======== Given data

-- ==== Sys2Proof/Tests/Slice0.lean ====
section
/-! SUPPORT. The model's own tests: ill-formed commands that the check refuses, small runs of one command whose results the
spec gives, and for every statement states that meet its hypotheses. -/

namespace Sys2Proof.Tests

set_option Elab.async false

open Sys2Proof Sys2Proof.Machine

/-! ### States -/

/-- The device of a command's next state. -/
def dev? (o : Host.Outcome State Fault Refusal) : Option Dev := match o with | .next t => some t.dev | _ => none

/-- A device in NORMAL with the west half in the lead, both host links up. -/
def ready : State :=
  let d := State.reset.dev
  let v : LeadView := { LeadView.cold .west with st := .normal, term := 1 }
  let port : Port := { Port.cold with perst := true, cfgReady := true, speed := 6, width := 16, flit := true }
  { State.reset with dev := { d with
      top := { d.top with ready := true, stage := .ready, stackUp := 65535, baselineDone := true, portLead := some .west,
                          lead := ⟨v, v⟩, sc := ⟨{ Sc.cold with st := .booted }, { Sc.cold with st := .booted }⟩ },
      host := { d.host with ports := ⟨port, port⟩ } } }

/-- The same with the west half alone. -/
def alone : State :=
  { ready with dev := ready.dev.onTop fun t =>
      { t with degraded := true, lead := ⟨{ t.lead.w with st := .degraded, term := 2 }, { t.lead.e with st := .fenced, term := 2 }⟩ } }

/-- Base of the buffer of `jobbed`: the first page of the managed T1 of the west half. -/
def base : Nat := tierBase .west true

/-- Job 1 of the PF, with remote access, a 64 KiB buffer, and region 3 over it that device 9 owns. -/
def jobbed : State :=
  { ready with dev := (ready.dev.onHost fun x =>
      { x with jobs := [(1, { client := 0, fn := 0, seed := 5, slot := 0, keyEpoch := 1, genNext := 1, remote := true,
                              guarded := false, trainOn := false, trainTied := 0, trainBase := 0, trainCount := 0 })],
               bufs := [{ half := .west, pool := 0, idx := 0, base := base, size := 65536, st := .held, holders := [1],
                          owner := 1, client := 0, flags := 0, isSealed := false, keyEpoch := 1 }] }).onFab fun x =>
      { x with regions := [{ base := base, span := 65536, mode := 0, a := true, w := true, r := true, inv := true, reach := 0,
                             client := 0, owner := 9, job := 1, readers := 0, id := 3 }] } }

/-- A node of an opcode. -/
def nodeOf (op : Nat) (st : NodeSt) : Node :=
  { st := st, released := 0, pred := 0, succ := [], succCount := 0, succOff := 0, opcode := op, notify := false, id := 0,
    affinity := 0, shapeRef := 0, shape := none, status := 0, reruns := 0, contained := 0, attempt := 0, tdc := 0, start := 0,
    readyAt := 0, dispOrd := 0, readyOrd := none, acked := false, taint := none, given := [], heldNs := 0, gates := [],
    eng := .idle, staged := [], held := [], logBy := [], passed := false, log := [], acts := [], facets := [], avoid := [], nextIndex := 0, ended := 0, count := 0,
    waitsOn := [], probes := [], tiles := false, sfod := none, remoteOff := false, gen := 0, stalled := false, pinned := false,
    result := 0 }

/-- An instance of job 1 with one node, whose 128 bytes stand in host memory at 0x1000. -/
def instOf (n : Node) : Inst :=
  { fn := 0, ring := 0, job := 1, client := 0, gsd := List.replicate 64 0, base := 2 ^ 63 + 0x1000, tag := 7, setupHash := 0,
    recBase := 0, recDepth := 0, report := false, irq := false, lane := 0, prio := 0, policy := 0, frameId := none, number := 0,
    tick := 0, deadline := none, admitted := 0, strict := false, nodes := [n], firstBad := none, tdc := 0, reruns := 0,
    aborting := false }

/-- `jobbed` with one instance of given nodes, the first of which has the bytes `nb`. -/
def withNodes (ns : List Node) (nb : List Byte) : State :=
  { jobbed with host := Memory.setRuns jobbed.host [⟨0x1000, nb⟩],
                dev := jobbed.dev.onTgu fun t => { t with insts := [(0, { instOf (nodeOf 0 .done) with nodes := ns })], nextSeq := 1 } }
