/-! ## The codec and the checksum unit exercised by themselves

That their answer stands in the field `unitOut` is the model's (notes/assumptions/9.md). -/

/-- R140: `CHECKSUM(s, p)`, payloads of 0 to `MSS` bytes. No register is written. -/
def Obligations.ChecksumAnswersTheBitCount : Prop :=
  ∀ (q : SeqNum) (p : Bytes) (s : State), p.length ≤ Config.mss →
    exec (.checksum q p) s = .next { s with unitOut := .bytes (dec8 (popcount p + q.toNat)) }

/-- R120, R126, R127, R128: the four operations that build a packet. No register is written. -/
def Obligations.EncodersAnswerThePacket : Prop :=
  ∀ (q : SeqNum) (c p : Bytes) (s : State), c.length = 8 → p.length ≤ Config.mss →
    exec (.encode q c p) s = .next { s with unitOut := .bytes ((0x30 + q.zeroExtend 8) :: (c ++ p)) } ∧
    exec (.mkpkt q p) s =
      .next { s with unitOut := .bytes ((0x30 + q.zeroExtend 8) :: (dec8 (popcount p + q.toNat) ++ p)) } ∧
    (s.params.ackPayload.length ≤ Config.mss →
      exec (.ack q) s = .next { s with unitOut := .bytes ((0x30 + q.zeroExtend 8) ::
        (dec8 (popcount s.params.ackPayload + q.toNat) ++ s.params.ackPayload)) }) ∧
    exec (.eofpkt q) s = .next { s with unitOut := .bytes ((0x30 + q.zeroExtend 8) ::
      (dec8 (15 + q.toNat) ++ [0x5C, 0x45, 0x4F, 0x46])) }

/-- R123: `DECODE(w)` on any byte string, both ways. No register is written. -/
def Obligations.DecoderAnswersThePacketOrMalformed : Prop :=
  ∀ (w : Bytes) (s : State),
    (∀ (q : SeqNum) (c p : Bytes), c.length = 8 → p.length ≤ Config.mss → w = (0x30 + q.zeroExtend 8) :: (c ++ p) →
      exec (.decode w) s = .next { s with unitOut := .packet { seqNum := q, token := c, payload := p } }) ∧
    (w.length < 9 ∨ 1009 < w.length ∨ (w[0]? ≠ some 0x30 ∧ w[0]? ≠ some 0x31) →
      exec (.decode w) s = .next { s with unitOut := .malformed })

/-- R143, R146: `VERIFY` compares tokens byte for byte; `PKT_OK(w)` is `VERIFY` of what `DECODE` gives, false
where `DECODE` fails. No register is written. -/
def Obligations.VerifiersAnswerTheComparison : Prop :=
  ∀ (q : SeqNum) (c p w : Bytes) (s : State),
    (c.length = 8 → p.length ≤ Config.mss →
      exec (.verify q c p) s = .next { s with unitOut := .bit (decide (dec8 (popcount p + q.toNat) = c)) }) ∧
    (∀ k : Packet, decodePacket w = some k →
      exec (.pktOk w) s = .next { s with
        unitOut := .bit (decide (dec8 (popcount k.payload + k.seqNum.toNat) = k.token)) }) ∧
    (decodePacket w = none → exec (.pktOk w) s = .next { s with unitOut := .bit false })

/-- DESIGN CHOICE, notes/assumptions/13.md and 14.md: where an operand is outside its type (R120), a unit
is longer than `MSS` (R319) or is not in the store (R61), the operation stops by name. -/
def Obligations.OperandsOutsideTheirTypesStop : Prop :=
  ∀ (q : SeqNum) (c p : Bytes) (s : State),
    (c.length ≠ 8 ∨ Config.mss < p.length →
      exec (.encode q c p) s = .refused .operandOutsideType ∧ exec (.verify q c p) s = .refused .operandOutsideType) ∧
    (Config.mss < p.length →
      exec (.mkpkt q p) s = .refused .operandOutsideType ∧ exec (.checksum q p) s = .refused .operandOutsideType) ∧
    (Config.mss < s.params.ackPayload.length → exec (.ack q) s = .refused .operandOutsideType ∧
      (s.host.rst = false → s.rcv.state = .ack → exec .rAck s = .refused .operandOutsideType)) ∧
    (s.host.rst = false → s.snd.state = .send → s.host.sCancel = false → s.snd.idx < s.host.nUnits →
      (memRead s.host.units s.snd.idx = none → exec .sSend s = .fault (.absentUnit s.snd.idx)) ∧
      (memRead s.host.units s.snd.idx = some p → Config.mss < p.length → exec .sSend s = .refused .oversizedUnit))

/-! ## The timers -/

/-- R161, R162 (with D18, D19: from every state of the timer), out of reset: a start loads the full
interval and the timer is RUNNING, a stop clears it and the timer is STOPPED. -/
def Obligations.TimerStartAndStop : Prop :=
  ∀ s : State, s.host.rst = false →
    exec .tmrStart s = .next { s with snd := { s.snd with tmrRun := true, tmrCnt := s.params.txTimeoutTicks } } ∧
    exec .tmrStop s = .next { s with snd := { s.snd with tmrRun := false, tmrCnt := 0 } } ∧
    (s.params.wf = true → ∀ t : State, exec .tmrStart s = .next t → t.snd.timerState = .running) ∧
    (∀ t : State, exec .tmrStop s = .next t → t.snd.timerState = .stopped)

/-- R163, R160, out of reset: a tick counts a RUNNING timer down by one, to EXPIRED from 1, and changes
nothing else and nothing in the other two states. -/
def Obligations.TimerTickCountsARunningTimer : Prop :=
  ∀ s : State, s.host.rst = false →
    (s.snd.timerState = .running →
      exec .tmrTick s = .next { s with snd := { s.snd with tmrCnt := s.snd.tmrCnt - 1 } } ∧
      s.snd.tmrCnt - 1 + 1 = s.snd.tmrCnt ∧
      ∀ t : State, exec .tmrTick s = .next t →
        (s.snd.tmrCnt = 1 → t.snd.timerState = .expired) ∧ (s.snd.tmrCnt ≠ 1 → t.snd.timerState = .running)) ∧
    (s.snd.timerState ≠ .running → exec .tmrTick s = .next s)

/-- R165 (and R164 beside it): `has_expired()` and `is_running()` answer and write no register; false in
STOPPED; false right after a start, since `TX_TIMEOUT_TICKS` is at least 1. -/
def Obligations.TimerQueriesAnswer : Prop :=
  ∀ s : State,
    exec .tmrHasExpired s = .next { s with unitOut := .bit (decide (s.snd.tmrRun = true ∧ s.snd.tmrCnt = 0)) } ∧
    (s.snd.timerState = .stopped → exec .tmrHasExpired s = .next { s with unitOut := .bit false }) ∧
    (s.host.rst = false → s.params.wf = true → ∀ t : State, exec .tmrStart s = .next t →
      exec .tmrHasExpired t = .next { t with unitOut := .bit false }) ∧
    exec .tmrIsRunning s = .next { s with unitOut := .bit s.snd.tmrRun } ∧
    (s.snd.timerState = .running ∨ s.snd.timerState = .expired →
      exec .tmrIsRunning s = .next { s with unitOut := .bit true })

/-- R163: `n` ticks with no start or stop between them take `n` from the count and stop at 0; so exactly
`TX_TIMEOUT_TICKS` ticks bring a timer just started to EXPIRED, and one fewer does not. -/
def Obligations.TimerExpiresAfterExactlyItsTicks : Prop :=
  ∀ (s : State) (n : Nat) (rest : List Turn), s.host.rst = false → s.snd.tmrRun = true →
    s.script = List.replicate n .senderTick ++ rest →
    run n s = .next { s with snd := { s.snd with tmrCnt := s.snd.tmrCnt - n }, script := rest } ∧
    (s.snd.tmrCnt = s.params.txTimeoutTicks → ∀ t : State, run n s = .next t →
      (t.snd.timerState = .expired ↔ s.params.txTimeoutTicks ≤ n))

/-- R169, out of reset: a receiver tick counts only in `WAIT_PACKET` and only above 0. -/
def Obligations.IdleTickCountsOnlyWhileWaiting : Prop :=
  ∀ s : State, s.host.rst = false →
    (s.rcv.state = .waitPacket → s.rcv.idleCnt ≠ 0 →
      exec .riTick s = .next { s with rcv := { s.rcv with idleCnt := s.rcv.idleCnt - 1 } } ∧
      s.rcv.idleCnt - 1 + 1 = s.rcv.idleCnt) ∧
    (s.rcv.state ≠ .waitPacket ∨ s.rcv.idleCnt = 0 → exec .riTick s = .next s)

/-- R222, R212, R169: a receiver that waits, is not cancelled and is offered nothing gives up after as many
ticks as its countdown holds, and not before. -/
def Obligations.ReceiverGivesUpAfterItsBound : Prop :=
  ∀ (s : State) (n : Nat) (rest : List Turn), s.host.rst = false → s.rcv.state = .waitPacket →
    s.host.rCancel = false → s.chan.rRx = none → s.script = List.replicate n .receiverTick ++ .receiver :: rest →
    (s.rcv.idleCnt ≤ n → run (n + 1) s = .next { s with
      rcv := { s.rcv with state := .timeoutAbort, idleCnt := 0 },
      log := { s.log with sink := s.log.sink ++ [.close], rDiag := s.log.rDiag ++ [.channelLoss] },
      script := rest }) ∧
    (n < s.rcv.idleCnt → run (n + 1) s = .next { s with
      rcv := { s.rcv with idleCnt := s.rcv.idleCnt - n }, script := rest })

/-! ## The sender -/

/-- R181: the current unit goes out as a packet with the current sequence number, is counted, and the timer
starts. -/
def Obligations.SendEmitsTheUnitAndStartsTheTimer : Prop :=
  ∀ (s : State) (p : Bytes), s.host.rst = false → s.snd.state = .send → s.host.sCancel = false →
    s.snd.idx < s.host.nUnits → memRead s.host.units s.snd.idx = some p → p.length ≤ Config.mss →
    exec .sSend s = .next { s with
      snd := { s.snd with state := .waitAck, txCount := s.snd.txCount + 1, sentAny := true, tmrRun := true,
                          tmrCnt := s.params.txTimeoutTicks },
      chan := { s.chan with sTx := s.chan.sTx ++
        [{ bytes := (0x30 + s.snd.seqNum.zeroExtend 8) :: (dec8 (popcount p + s.snd.seqNum.toNat) ++ p),
           addr := s.host.sDest }] } }

/-- R182 (with D16): any datagram with `PKT_OK`, whatever its sequence number, payload and source, ends the
wait. -/
def Obligations.AnyValidPacketIsTheAcknowledgment : Prop :=
  ∀ (s : State) (m : Datagram), s.host.rst = false → s.snd.state = .waitAck → s.host.sCancel = false →
    s.snd.timerState = .running → s.chan.sRx = some m → packetOk m.bytes = true →
    exec .sAckOk s = .next { s with
      snd := { s.snd with state := .advance, tmrRun := false, tmrCnt := 0, seqNum := s.snd.seqNum ^^^ 1#1,
                          txCount := s.snd.txCount + 1 },
      chan := { s.chan with sRx := none } }

/-- R183: a datagram that is not a valid packet is taken and dropped with its cause; no register changes. -/
def Obligations.InvalidAcknowledgmentIsDropped : Prop :=
  ∀ (s : State) (m : Datagram), s.host.rst = false → s.snd.state = .waitAck → s.host.sCancel = false →
    s.snd.timerState = .running → s.chan.sRx = some m → packetOk m.bytes = false →
    exec .sAckBad s = .next { s with
      chan := { s.chan with sRx := none },
      log := { s.log with sDiag := s.log.sDiag ++
        [if decodePacket m.bytes = none then .malformedPacket else .corruptPacket] } }

/-- R184 (with D21): an expired timer ends the wait whether or not a datagram is offered; the timer is left
EXPIRED. -/
def Obligations.ExpiryMovesToRetransmit : Prop :=
  ∀ s : State, s.host.rst = false → s.snd.state = .waitAck → s.host.sCancel = false →
    s.snd.timerState = .expired →
    exec .sTimeout s = .next { s with
      snd := { s.snd with state := .retransmit }, log := { s.log with sDiag := s.log.sDiag ++ [.channelLoss] } }

/-- R185: both counters, modulo `2^CNT_W`, and back to `SEND` with the same unit and sequence number. -/
def Obligations.RetransmitCountsAndSendsAgain : Prop :=
  ∀ s : State, s.host.rst = false → s.snd.state = .retransmit → s.host.sCancel = false →
    exec .sRetransmit s = .next { s with
      snd := { s.snd with state := .send, txCount := s.snd.txCount + 1, retxCount := s.snd.retxCount + 1 } } ∧
    (s.snd.txCount + 1).toNat = (s.snd.txCount.toNat + 1) % 2 ^ 32 ∧
    (s.snd.retxCount + 1).toNat = (s.snd.retxCount.toNat + 1) % 2 ^ 32

/-- R186: the index goes up by one modulo `2^IDX_W`; equality with `n_units` on the incremented value ends
the transfer. -/
def Obligations.AdvanceMovesToTheNextUnitOrDone : Prop :=
  ∀ s : State, s.host.rst = false → s.snd.state = .advance → s.host.sCancel = false →
    (s.snd.idx + 1).toNat = (s.snd.idx.toNat + 1) % 2 ^ 32 ∧
    (s.snd.idx + 1 = s.host.nUnits →
      exec .sAdvance s = .next { s with snd := { s.snd with state := .done, idx := s.snd.idx + 1 } }) ∧
    (s.snd.idx + 1 ≠ s.host.nUnits →
      exec .sAdvance s = .next { s with snd := { s.snd with state := .send, idx := s.snd.idx + 1 } })
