-- ==== Sys2Proof/Laws/PerInstr.lean ====
section
/-! SUPPORT. Per-operation lemmas about the issue record: its first byte is a known tag. -/

namespace Sys2Proof
namespace Laws
namespace RecordHead

/-- The record of an operation is not empty, and its tag is one of the model's fifteen. -/
def Statement (i : Instr) : Prop :=
  ∃ tag body, encode i = tag :: body ∧ 1 ≤ tag.toNat ∧ tag.toNat ≤ 15

theorem encode (q : SeqNum) (c : Bytes) (p : Bytes) : Statement (.encode q c p) := ⟨_, _, rfl, by decide, by decide⟩
theorem decode (w : Bytes) : Statement (.decode w) := ⟨_, _, rfl, by decide, by decide⟩
theorem mkpkt (q : SeqNum) (p : Bytes) : Statement (.mkpkt q p) := ⟨_, _, rfl, by decide, by decide⟩
theorem ack (q : SeqNum) : Statement (.ack q) := ⟨_, _, rfl, by decide, by decide⟩
theorem eofpkt (q : SeqNum) : Statement (.eofpkt q) := ⟨_, _, rfl, by decide, by decide⟩
theorem checksum (q : SeqNum) (p : Bytes) : Statement (.checksum q p) := ⟨_, _, rfl, by decide, by decide⟩
theorem verify (q : SeqNum) (c : Bytes) (p : Bytes) : Statement (.verify q c p) := ⟨_, _, rfl, by decide, by decide⟩
theorem pktOk (w : Bytes) : Statement (.pktOk w) := ⟨_, _, rfl, by decide, by decide⟩
theorem tmrStart : Statement .tmrStart := ⟨_, _, rfl, by decide, by decide⟩
theorem tmrStop : Statement .tmrStop := ⟨_, _, rfl, by decide, by decide⟩
theorem tmrTick : Statement .tmrTick := ⟨_, _, rfl, by decide, by decide⟩
theorem tmrIsRunning : Statement .tmrIsRunning := ⟨_, _, rfl, by decide, by decide⟩
theorem tmrHasExpired : Statement .tmrHasExpired := ⟨_, _, rfl, by decide, by decide⟩
theorem riTick : Statement .riTick := ⟨_, _, rfl, by decide, by decide⟩
theorem sCancel : Statement .sCancel := ⟨_, _, rfl, by decide, by decide⟩
theorem sSend : Statement .sSend := ⟨_, _, rfl, by decide, by decide⟩
theorem sTimeout : Statement .sTimeout := ⟨_, _, rfl, by decide, by decide⟩
theorem sAckOk : Statement .sAckOk := ⟨_, _, rfl, by decide, by decide⟩
theorem sAckBad : Statement .sAckBad := ⟨_, _, rfl, by decide, by decide⟩
theorem sRetransmit : Statement .sRetransmit := ⟨_, _, rfl, by decide, by decide⟩
theorem sAdvance : Statement .sAdvance := ⟨_, _, rfl, by decide, by decide⟩
theorem sDoneEof : Statement .sDoneEof := ⟨_, _, rfl, by decide, by decide⟩
theorem rCancel : Statement .rCancel := ⟨_, _, rfl, by decide, by decide⟩
theorem rRecv : Statement .rRecv := ⟨_, _, rfl, by decide, by decide⟩
theorem rIdleTimeout : Statement .rIdleTimeout := ⟨_, _, rfl, by decide, by decide⟩
theorem rDrop : Statement .rDrop := ⟨_, _, rfl, by decide, by decide⟩
theorem rExt : Statement .rExt := ⟨_, _, rfl, by decide, by decide⟩
theorem rData : Statement .rData := ⟨_, _, rfl, by decide, by decide⟩
theorem rEof : Statement .rEof := ⟨_, _, rfl, by decide, by decide⟩
theorem rDup : Statement .rDup := ⟨_, _, rfl, by decide, by decide⟩
theorem rAck : Statement .rAck := ⟨_, _, rfl, by decide, by decide⟩

end RecordHead
end Laws
end Sys2Proof
end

================

* [Try it]: For the material above, how many lines contain the word "sTimeout"? Only the number should be given.

* [Expected answer]: 2